Florence pensa que, si le plan réussissait, Caroline ne s'ennuierait plus. Elle s'énerverait peut-être parfois, mais on ne peut pas tout avoir.

Le samedi matin, Colette la rappela.« Je viens d'avoir grand-peur, dit-elle. Hier soir j'ai

rappelé à Max que nous devions venir te voir aujourd'hui. Sais-tu ce qu'il m'a répondu? Qu'il n'était peut-être pas très prudent pour lui de m'accompagner, l'épidémie n'ayant pris fin que depuis quelques jours!

— Et il admettrait que tu y viennes, toi? C'est un peu fort!

— Tu sais bien qu'il se considère comme un être exceptionnellement fragile, tenu à plus de précautions que les autres.
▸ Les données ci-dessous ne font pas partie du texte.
-- ==== Sys2Proof/Laws/State.lean ====
section
/-! SUPPORT. What each field of the state reads after each named update, true by computation, and what each table reads. -/

namespace Sys2Proof.Machine

/-! #### `upTo` -/

@[simp] theorem State.now_upTo (s : State) (t : Nat) : (s.upTo t).now = max s.now t := rfl
@[simp] theorem State.frame_upTo (s : State) (t : Nat) : (s.upTo t).frame = s.frame := rfl
@[simp] theorem State.jigs_upTo (s : State) (t : Nat) : (s.upTo t).jigs = s.jigs := rfl
@[simp] theorem State.arrays_upTo (s : State) (t : Nat) : (s.upTo t).arrays = s.arrays := rfl
@[simp] theorem State.lanes_upTo (s : State) (t : Nat) : (s.upTo t).lanes = s.lanes := rfl
@[simp] theorem State.mem_upTo (s : State) (t : Nat) : (s.upTo t).mem = s.mem := rfl
@[simp] theorem State.qf_upTo (s : State) (t : Nat) : (s.upTo t).qf = s.qf := rfl
@[simp] theorem State.fabric_upTo (s : State) (t : Nat) : (s.upTo t).fabric = s.fabric := rfl
@[simp] theorem State.host_upTo (s : State) (t : Nat) : (s.upTo t).host = s.host := rfl
@[simp] theorem State.shim_upTo (s : State) (t : Nat) : (s.upTo t).shim = s.shim := rfl
@[simp] theorem State.cells_upTo (s : State) (t : Nat) : (s.upTo t).cells = s.cells := rfl
@[simp] theorem State.rails_upTo (s : State) (t : Nat) : (s.upTo t).rails = s.rails := rfl
@[simp] theorem State.gov_upTo (s : State) (t : Nat) : (s.upTo t).gov = s.gov := rfl
@[simp] theorem State.fc_upTo (s : State) (t : Nat) : (s.upTo t).fc = s.fc := rfl
@[simp] theorem State.mp_upTo (s : State) (t : Nat) : (s.upTo t).mp = s.mp := rfl
@[simp] theorem State.mod_upTo (s : State) (t : Nat) : (s.upTo t).mod = s.mod := rfl
@[simp] theorem State.pins_upTo (s : State) (t : Nat) : (s.upTo t).pins = s.pins := rfl
@[simp] theorem State.clocks_upTo (s : State) (t : Nat) : (s.upTo t).clocks = s.clocks := rfl
@[simp] theorem State.ob_upTo (s : State) (t : Nat) : (s.upTo t).ob = s.ob := rfl
@[simp] theorem State.free_upTo (s : State) (t : Nat) : (s.upTo t).free = s.free := rfl
@[simp] theorem State.pending_upTo (s : State) (t : Nat) : (s.upTo t).pending = s.pending := rfl

/-! #### `raiseMsg` -/

@[simp] theorem State.now_raiseMsg (s : State) (src : Source) (m : FaultMsg) : (s.raiseMsg src m).now = s.now := rfl
@[simp] theorem State.frame_raiseMsg (s : State) (src : Source) (m : FaultMsg) : (s.raiseMsg src m).frame = s.frame := rfl
@[simp] theorem State.jigs_raiseMsg (s : State) (src : Source) (m : FaultMsg) : (s.raiseMsg src m).jigs = s.jigs := rfl
@[simp] theorem State.arrays_raiseMsg (s : State) (src : Source) (m : FaultMsg) : (s.raiseMsg src m).arrays = s.arrays := rfl
@[simp] theorem State.lanes_raiseMsg (s : State) (src : Source) (m : FaultMsg) : (s.raiseMsg src m).lanes = s.lanes := rfl
@[simp] theorem State.mem_raiseMsg (s : State) (src : Source) (m : FaultMsg) : (s.raiseMsg src m).mem = s.mem := rfl
@[simp] theorem State.qf_raiseMsg (s : State) (src : Source) (m : FaultMsg) : (s.raiseMsg src m).qf = s.qf := rfl
@[simp] theorem State.fabric_raiseMsg (s : State) (src : Source) (m : FaultMsg) : (s.raiseMsg src m).fabric = s.fabric := rfl
@[simp] theorem State.host_raiseMsg (s : State) (src : Source) (m : FaultMsg) : (s.raiseMsg src m).host = s.host := rfl
@[simp] theorem State.shim_raiseMsg (s : State) (src : Source) (m : FaultMsg) : (s.raiseMsg src m).shim = s.shim := rfl
@[simp] theorem State.cells_raiseMsg (s : State) (src : Source) (m : FaultMsg) : (s.raiseMsg src m).cells = s.cells := rfl
@[simp] theorem State.rails_raiseMsg (s : State) (src : Source) (m : FaultMsg) : (s.raiseMsg src m).rails = s.rails := rfl
@[simp] theorem State.gov_raiseMsg (s : State) (src : Source) (m : FaultMsg) : (s.raiseMsg src m).gov = s.gov := rfl
@[simp] theorem State.fc_raiseMsg (s : State) (src : Source) (m : FaultMsg) : (s.raiseMsg src m).fc = { s.fc with raised := s.fc.raised ++ [{ src := src, msg := m, raisedAt := s.now }] } := rfl
@[simp] theorem State.mp_raiseMsg (s : State) (src : Source) (m : FaultMsg) : (s.raiseMsg src m).mp = s.mp := rfl
@[simp] theorem State.mod_raiseMsg (s : State) (src : Source) (m : FaultMsg) : (s.raiseMsg src m).mod = s.mod := rfl
@[simp] theorem State.pins_raiseMsg (s : State) (src : Source) (m : FaultMsg) : (s.raiseMsg src m).pins = s.pins := rfl
@[simp] theorem State.clocks_raiseMsg (s : State) (src : Source) (m : FaultMsg) : (s.raiseMsg src m).clocks = s.clocks := rfl
@[simp] theorem State.ob_raiseMsg (s : State) (src : Source) (m : FaultMsg) : (s.raiseMsg src m).ob = s.ob := rfl
@[simp] theorem State.free_raiseMsg (s : State) (src : Source) (m : FaultMsg) : (s.raiseMsg src m).free = s.free := rfl
@[simp] theorem State.pending_raiseMsg (s : State) (src : Source) (m : FaultMsg) : (s.raiseMsg src m).pending = s.pending := rfl

/-! #### `raise` -/

@[simp] theorem State.now_raise (s : State) (src : Source) (c u d : Nat) : (s.raise src c u d).now = s.now := rfl
@[simp] theorem State.frame_raise (s : State) (src : Source) (c u d : Nat) : (s.raise src c u d).frame = s.frame := rfl
@[simp] theorem State.jigs_raise (s : State) (src : Source) (c u d : Nat) : (s.raise src c u d).jigs = s.jigs := rfl
@[simp] theorem State.arrays_raise (s : State) (src : Source) (c u d : Nat) : (s.raise src c u d).arrays = s.arrays := rfl
@[simp] theorem State.lanes_raise (s : State) (src : Source) (c u d : Nat) : (s.raise src c u d).lanes = s.lanes := rfl
@[simp] theorem State.mem_raise (s : State) (src : Source) (c u d : Nat) : (s.raise src c u d).mem = s.mem := rfl
@[simp] theorem State.qf_raise (s : State) (src : Source) (c u d : Nat) : (s.raise src c u d).qf = s.qf := rfl
@[simp] theorem State.fabric_raise (s : State) (src : Source) (c u d : Nat) : (s.raise src c u d).fabric = s.fabric := rfl
@[simp] theorem State.host_raise (s : State) (src : Source) (c u d : Nat) : (s.raise src c u d).host = s.host := rfl
@[simp] theorem State.shim_raise (s : State) (src : Source) (c u d : Nat) : (s.raise src c u d).shim = s.shim := rfl
@[simp] theorem State.cells_raise (s : State) (src : Source) (c u d : Nat) : (s.raise src c u d).cells = s.cells := rfl
@[simp] theorem State.rails_raise (s : State) (src : Source) (c u d : Nat) : (s.raise src c u d).rails = s.rails := rfl
@[simp] theorem State.gov_raise (s : State) (src : Source) (c u d : Nat) : (s.raise src c u d).gov = s.gov := rfl
@[simp] theorem State.fc_raise (s : State) (src : Source) (c u d : Nat) : (s.raise src c u d).fc = { s.fc with raised := s.fc.raised ++ [{ src := src, msg := { code := c, unit := u, scope := 0xFF, detail := d, cond := false }, raisedAt := s.now }] } := rfl
@[simp] theorem State.mp_raise (s : State) (src : Source) (c u d : Nat) : (s.raise src c u d).mp = s.mp := rfl
@[simp] theorem State.mod_raise (s : State) (src : Source) (c u d : Nat) : (s.raise src c u d).mod = s.mod := rfl
@[simp] theorem State.pins_raise (s : State) (src : Source) (c u d : Nat) : (s.raise src c u d).pins = s.pins := rfl
@[simp] theorem State.clocks_raise (s : State) (src : Source) (c u d : Nat) : (s.raise src c u d).clocks = s.clocks := rfl
@[simp] theorem State.ob_raise (s : State) (src : Source) (c u d : Nat) : (s.raise src c u d).ob = s.ob := rfl
@[simp] theorem State.free_raise (s : State) (src : Source) (c u d : Nat) : (s.raise src c u d).free = s.free := rfl
@[simp] theorem State.pending_raise (s : State) (src : Source) (c u d : Nat) : (s.raise src c u d).pending = s.pending := rfl

/-! #### `raiseCond` -/

@[simp] theorem State.now_raiseCond (s : State) (src : Source) (c u d : Nat) : (s.raiseCond src c u d).now = s.now := rfl
@[simp] theorem State.frame_raiseCond (s : State) (src : Source) (c u d : Nat) : (s.raiseCond src c u d).frame = s.frame := rfl
@[simp] theorem State.jigs_raiseCond (s : State) (src : Source) (c u d : Nat) : (s.raiseCond src c u d).jigs = s.jigs := rfl
@[simp] theorem State.arrays_raiseCond (s : State) (src : Source) (c u d : Nat) : (s.raiseCond src c u d).arrays = s.arrays := rfl
@[simp] theorem State.lanes_raiseCond (s : State) (src : Source) (c u d : Nat) : (s.raiseCond src c u d).lanes = s.lanes := rfl
@[simp] theorem State.mem_raiseCond (s : State) (src : Source) (c u d : Nat) : (s.raiseCond src c u d).mem = s.mem := rfl
@[simp] theorem State.qf_raiseCond (s : State) (src : Source) (c u d : Nat) : (s.raiseCond src c u d).qf = s.qf := rfl
@[simp] theorem State.fabric_raiseCond (s : State) (src : Source) (c u d : Nat) : (s.raiseCond src c u d).fabric = s.fabric := rfl
@[simp] theorem State.host_raiseCond (s : State) (src : Source) (c u d : Nat) : (s.raiseCond src c u d).host = s.host := rfl
@[simp] theorem State.shim_raiseCond (s : State) (src : Source) (c u d : Nat) : (s.raiseCond src c u d).shim = s.shim := rfl
@[simp] theorem State.cells_raiseCond (s : State) (src : Source) (c u d : Nat) : (s.raiseCond src c u d).cells = s.cells := rfl
@[simp] theorem State.rails_raiseCond (s : State) (src : Source) (c u d : Nat) : (s.raiseCond src c u d).rails = s.rails := rfl
@[simp] theorem State.gov_raiseCond (s : State) (src : Source) (c u d : Nat) : (s.raiseCond src c u d).gov = s.gov := rfl
@[simp] theorem State.fc_raiseCond (s : State) (src : Source) (c u d : Nat) : (s.raiseCond src c u d).fc = { s.fc with raised := s.fc.raised ++ [{ src := src, msg := { code := c, unit := u, scope := 0xFF, detail := d, cond := true }, raisedAt := s.now }] } := rfl
@[simp] theorem State.mp_raiseCond (s : State) (src : Source) (c u d : Nat) : (s.raiseCond src c u d).mp = s.mp := rfl
@[simp] theorem State.mod_raiseCond (s : State) (src : Source) (c u d : Nat) : (s.raiseCond src c u d).mod = s.mod := rfl
@[simp] theorem State.pins_raiseCond (s : State) (src : Source) (c u d : Nat) : (s.raiseCond src c u d).pins = s.pins := rfl
@[simp] theorem State.clocks_raiseCond (s : State) (src : Source) (c u d : Nat) : (s.raiseCond src c u d).clocks = s.clocks := rfl
@[simp] theorem State.ob_raiseCond (s : State) (src : Source) (c u d : Nat) : (s.raiseCond src c u d).ob = s.ob := rfl
@[simp] theorem State.free_raiseCond (s : State) (src : Source) (c u d : Nat) : (s.raiseCond src c u d).free = s.free := rfl
@[simp] theorem State.pending_raiseCond (s : State) (src : Source) (c u d : Nat) : (s.raiseCond src c u d).pending = s.pending := rfl

/-! #### `raiseFor` -/

@[simp] theorem State.now_raiseFor (s : State) (src : Source) (c u : Nat) (p : Option Nat) : (s.raiseFor src c u p).now = s.now := rfl
@[simp] theorem State.frame_raiseFor (s : State) (src : Source) (c u : Nat) (p : Option Nat) : (s.raiseFor src c u p).frame = s.frame := rfl
@[simp] theorem State.jigs_raiseFor (s : State) (src : Source) (c u : Nat) (p : Option Nat) : (s.raiseFor src c u p).jigs = s.jigs := rfl
@[simp] theorem State.arrays_raiseFor (s : State) (src : Source) (c u : Nat) (p : Option Nat) : (s.raiseFor src c u p).arrays = s.arrays := rfl
@[simp] theorem State.lanes_raiseFor (s : State) (src : Source) (c u : Nat) (p : Option Nat) : (s.raiseFor src c u p).lanes = s.lanes := rfl
@[simp] theorem State.mem_raiseFor (s : State) (src : Source) (c u : Nat) (p : Option Nat) : (s.raiseFor src c u p).mem = s.mem := rfl
@[simp] theorem State.qf_raiseFor (s : State) (src : Source) (c u : Nat) (p : Option Nat) : (s.raiseFor src c u p).qf = s.qf := rfl
@[simp] theorem State.fabric_raiseFor (s : State) (src : Source) (c u : Nat) (p : Option Nat) : (s.raiseFor src c u p).fabric = s.fabric := rfl
@[simp] theorem State.host_raiseFor (s : State) (src : Source) (c u : Nat) (p : Option Nat) : (s.raiseFor src c u p).host = s.host := rfl
@[simp] theorem State.shim_raiseFor (s : State) (src : Source) (c u : Nat) (p : Option Nat) : (s.raiseFor src c u p).shim = s.shim := rfl
@[simp] theorem State.cells_raiseFor (s : State) (src : Source) (c u : Nat) (p : Option Nat) : (s.raiseFor src c u p).cells = s.cells := rfl
@[simp] theorem State.rails_raiseFor (s : State) (src : Source) (c u : Nat) (p : Option Nat) : (s.raiseFor src c u p).rails = s.rails := rfl
@[simp] theorem State.gov_raiseFor (s : State) (src : Source) (c u : Nat) (p : Option Nat) : (s.raiseFor src c u p).gov = s.gov := rfl
@[simp] theorem State.fc_raiseFor (s : State) (src : Source) (c u : Nat) (p : Option Nat) : (s.raiseFor src c u p).fc = { s.fc with raised := s.fc.raised ++ [{ src := src, msg := { code := c, unit := u, scope := p.getD 0xFF, detail := 0, cond := false }, raisedAt := s.now }] } := rfl
@[simp] theorem State.mp_raiseFor (s : State) (src : Source) (c u : Nat) (p : Option Nat) : (s.raiseFor src c u p).mp = s.mp := rfl
@[simp] theorem State.mod_raiseFor (s : State) (src : Source) (c u : Nat) (p : Option Nat) : (s.raiseFor src c u p).mod = s.mod := rfl
@[simp] theorem State.pins_raiseFor (s : State) (src : Source) (c u : Nat) (p : Option Nat) : (s.raiseFor src c u p).pins = s.pins := rfl
@[simp] theorem State.clocks_raiseFor (s : State) (src : Source) (c u : Nat) (p : Option Nat) : (s.raiseFor src c u p).clocks = s.clocks := rfl
@[simp] theorem State.ob_raiseFor (s : State) (src : Source) (c u : Nat) (p : Option Nat) : (s.raiseFor src c u p).ob = s.ob := rfl
@[simp] theorem State.free_raiseFor (s : State) (src : Source) (c u : Nat) (p : Option Nat) : (s.raiseFor src c u p).free = s.free := rfl
@[simp] theorem State.pending_raiseFor (s : State) (src : Source) (c u : Nat) (p : Option Nat) : (s.raiseFor src c u p).pending = s.pending := rfl

/-! #### `raiseVf` -/

@[simp] theorem State.now_raiseVf (s : State) (c p : Nat) : (s.raiseVf c p).now = s.now := rfl
@[simp] theorem State.frame_raiseVf (s : State) (c p : Nat) : (s.raiseVf c p).frame = s.frame := rfl
@[simp] theorem State.jigs_raiseVf (s : State) (c p : Nat) : (s.raiseVf c p).jigs = s.jigs := rfl
@[simp] theorem State.arrays_raiseVf (s : State) (c p : Nat) : (s.raiseVf c p).arrays = s.arrays := rfl
@[simp] theorem State.lanes_raiseVf (s : State) (c p : Nat) : (s.raiseVf c p).lanes = s.lanes := rfl
@[simp] theorem State.mem_raiseVf (s : State) (c p : Nat) : (s.raiseVf c p).mem = s.mem := rfl
@[simp] theorem State.qf_raiseVf (s : State) (c p : Nat) : (s.raiseVf c p).qf = s.qf := rfl
@[simp] theorem State.fabric_raiseVf (s : State) (c p : Nat) : (s.raiseVf c p).fabric = s.fabric := rfl
@[simp] theorem State.host_raiseVf (s : State) (c p : Nat) : (s.raiseVf c p).host = s.host := rfl
@[simp] theorem State.shim_raiseVf (s : State) (c p : Nat) : (s.raiseVf c p).shim = s.shim := rfl
@[simp] theorem State.cells_raiseVf (s : State) (c p : Nat) : (s.raiseVf c p).cells = s.cells := rfl
@[simp] theorem State.rails_raiseVf (s : State) (c p : Nat) : (s.raiseVf c p).rails = s.rails := rfl
@[simp] theorem State.gov_raiseVf (s : State) (c p : Nat) : (s.raiseVf c p).gov = s.gov := rfl
@[simp] theorem State.fc_raiseVf (s : State) (c p : Nat) : (s.raiseVf c p).fc = { s.fc with raised := s.fc.raised ++ [{ src := .hd, msg := { code := c, unit := p + 1, scope := p, detail := 0, cond := false }, raisedAt := s.now }] } := rfl
@[simp] theorem State.mp_raiseVf (s : State) (c p : Nat) : (s.raiseVf c p).mp = s.mp := rfl
@[simp] theorem State.mod_raiseVf (s : State) (c p : Nat) : (s.raiseVf c p).mod = s.mod := rfl
@[simp] theorem State.pins_raiseVf (s : State) (c p : Nat) : (s.raiseVf c p).pins = s.pins := rfl
@[simp] theorem State.clocks_raiseVf (s : State) (c p : Nat) : (s.raiseVf c p).clocks = s.clocks := rfl
@[simp] theorem State.ob_raiseVf (s : State) (c p : Nat) : (s.raiseVf c p).ob = s.ob := rfl
@[simp] theorem State.free_raiseVf (s : State) (c p : Nat) : (s.raiseVf c p).free = s.free := rfl
@[simp] theorem State.pending_raiseVf (s : State) (c p : Nat) : (s.raiseVf c p).pending = s.pending := rfl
— Il a vraiment besoin d'être pris en main! déclara Florence. Tu es arrivée à le décider malgré tout?

— Oui, mais non sans difficulté, tu peux me croire! Je te rappellerai à midi pour te dire si tout va bien. »

Toute la matinée, les deux amies tremblèrent. L'hôpital était calme : les soins habituels, deux opérés à surveiller, un malade timoré à réconforter. De ce côté-là, sauf urgence imprévue, rien à craindre. Mais avec Maximilien, savait-on jamais?

A midi, Florence allait descendre à la cantine quand Colette l'appela de nouveau.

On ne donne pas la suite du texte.